Content starts
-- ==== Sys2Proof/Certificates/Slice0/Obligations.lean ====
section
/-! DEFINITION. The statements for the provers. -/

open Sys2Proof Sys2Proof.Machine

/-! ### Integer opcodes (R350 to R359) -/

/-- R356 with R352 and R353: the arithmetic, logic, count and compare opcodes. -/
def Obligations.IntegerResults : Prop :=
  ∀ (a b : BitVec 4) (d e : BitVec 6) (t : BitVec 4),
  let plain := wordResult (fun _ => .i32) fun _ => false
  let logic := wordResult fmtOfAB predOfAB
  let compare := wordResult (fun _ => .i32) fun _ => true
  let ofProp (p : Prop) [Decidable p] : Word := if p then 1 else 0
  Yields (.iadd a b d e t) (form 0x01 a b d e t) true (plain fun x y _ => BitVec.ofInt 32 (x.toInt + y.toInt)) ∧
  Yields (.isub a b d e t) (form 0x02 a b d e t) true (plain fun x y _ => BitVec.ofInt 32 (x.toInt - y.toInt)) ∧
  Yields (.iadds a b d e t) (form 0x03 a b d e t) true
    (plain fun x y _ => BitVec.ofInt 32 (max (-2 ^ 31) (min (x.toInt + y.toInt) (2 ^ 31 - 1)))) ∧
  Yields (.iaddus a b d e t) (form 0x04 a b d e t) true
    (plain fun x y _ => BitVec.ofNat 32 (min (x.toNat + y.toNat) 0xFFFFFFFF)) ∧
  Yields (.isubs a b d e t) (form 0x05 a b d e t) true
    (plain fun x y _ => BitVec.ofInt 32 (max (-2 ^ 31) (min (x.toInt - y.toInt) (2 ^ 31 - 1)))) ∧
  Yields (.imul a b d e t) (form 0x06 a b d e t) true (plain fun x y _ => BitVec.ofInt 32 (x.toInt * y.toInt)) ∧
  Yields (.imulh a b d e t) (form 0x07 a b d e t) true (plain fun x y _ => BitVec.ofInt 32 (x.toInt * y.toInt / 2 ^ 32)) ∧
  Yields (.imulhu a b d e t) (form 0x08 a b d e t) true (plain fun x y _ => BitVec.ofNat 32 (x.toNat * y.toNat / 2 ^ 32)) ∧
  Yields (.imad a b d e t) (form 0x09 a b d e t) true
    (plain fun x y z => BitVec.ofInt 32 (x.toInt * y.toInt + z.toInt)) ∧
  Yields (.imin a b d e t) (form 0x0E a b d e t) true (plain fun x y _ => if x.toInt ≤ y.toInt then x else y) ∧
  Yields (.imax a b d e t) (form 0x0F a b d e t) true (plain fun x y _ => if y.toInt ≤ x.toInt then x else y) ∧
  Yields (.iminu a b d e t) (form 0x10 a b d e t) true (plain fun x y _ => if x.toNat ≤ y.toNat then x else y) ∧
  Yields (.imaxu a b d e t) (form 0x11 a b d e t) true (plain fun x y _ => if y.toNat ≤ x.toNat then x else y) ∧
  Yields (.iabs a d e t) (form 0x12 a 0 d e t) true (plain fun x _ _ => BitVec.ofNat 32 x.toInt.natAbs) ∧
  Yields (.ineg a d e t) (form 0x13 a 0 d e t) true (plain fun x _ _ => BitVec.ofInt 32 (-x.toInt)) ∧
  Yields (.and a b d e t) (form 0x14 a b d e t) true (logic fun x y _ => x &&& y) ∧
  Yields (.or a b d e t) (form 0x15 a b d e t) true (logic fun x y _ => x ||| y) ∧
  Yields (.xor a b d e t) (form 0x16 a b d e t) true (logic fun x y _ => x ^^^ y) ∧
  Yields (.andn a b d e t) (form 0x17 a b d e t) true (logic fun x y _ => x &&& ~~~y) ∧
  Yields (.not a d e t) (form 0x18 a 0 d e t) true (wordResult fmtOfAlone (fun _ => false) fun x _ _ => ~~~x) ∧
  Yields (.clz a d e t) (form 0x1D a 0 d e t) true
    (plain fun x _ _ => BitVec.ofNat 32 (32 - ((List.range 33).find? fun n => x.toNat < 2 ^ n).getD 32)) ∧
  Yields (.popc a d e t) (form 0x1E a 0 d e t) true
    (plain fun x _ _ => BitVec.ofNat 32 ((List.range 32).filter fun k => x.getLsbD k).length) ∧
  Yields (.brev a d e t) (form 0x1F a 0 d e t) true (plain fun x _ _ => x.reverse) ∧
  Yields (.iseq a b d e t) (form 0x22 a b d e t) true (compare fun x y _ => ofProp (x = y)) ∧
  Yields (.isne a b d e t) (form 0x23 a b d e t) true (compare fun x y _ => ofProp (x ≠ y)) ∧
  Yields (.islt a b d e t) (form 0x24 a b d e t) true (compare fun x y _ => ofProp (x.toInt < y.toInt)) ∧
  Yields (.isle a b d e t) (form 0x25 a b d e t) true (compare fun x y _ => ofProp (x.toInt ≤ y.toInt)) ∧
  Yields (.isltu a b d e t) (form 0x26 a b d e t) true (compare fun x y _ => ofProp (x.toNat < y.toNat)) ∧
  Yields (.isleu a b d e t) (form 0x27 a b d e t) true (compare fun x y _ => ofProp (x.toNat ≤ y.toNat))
Content ends
INSTRUCTIONS TO FOLLOW: Everything above from the line containing "(min (x.toInt +" through the line containing "Yields (.imax a" must be copied exactly. Nothing outside that range belongs in the answer.

TASK SOLUTION:
    (plain fun x y _ => BitVec.ofInt 32 (max (-2 ^ 31) (min (x.toInt + y.toInt) (2 ^ 31 - 1)))) ∧
  Yields (.iaddus a b d e t) (form 0x04 a b d e t) true
    (plain fun x y _ => BitVec.ofNat 32 (min (x.toNat + y.toNat) 0xFFFFFFFF)) ∧
  Yields (.isubs a b d e t) (form 0x05 a b d e t) true
    (plain fun x y _ => BitVec.ofInt 32 (max (-2 ^ 31) (min (x.toInt - y.toInt) (2 ^ 31 - 1)))) ∧
  Yields (.imul a b d e t) (form 0x06 a b d e t) true (plain fun x y _ => BitVec.ofInt 32 (x.toInt * y.toInt)) ∧
  Yields (.imulh a b d e t) (form 0x07 a b d e t) true (plain fun x y _ => BitVec.ofInt 32 (x.toInt * y.toInt / 2 ^ 32)) ∧
  Yields (.imulhu a b d e t) (form 0x08 a b d e t) true (plain fun x y _ => BitVec.ofNat 32 (x.toNat * y.toNat / 2 ^ 32)) ∧
  Yields (.imad a b d e t) (form 0x09 a b d e t) true
    (plain fun x y z => BitVec.ofInt 32 (x.toInt * y.toInt + z.toInt)) ∧
  Yields (.imin a b d e t) (form 0x0E a b d e t) true (plain fun x y _ => if x.toInt ≤ y.toInt then x else y) ∧
  Yields (.imax a b d e t) (form 0x0F a b d e t) true (plain fun x y _ => if y.toInt ≤ x.toInt then x else y) ∧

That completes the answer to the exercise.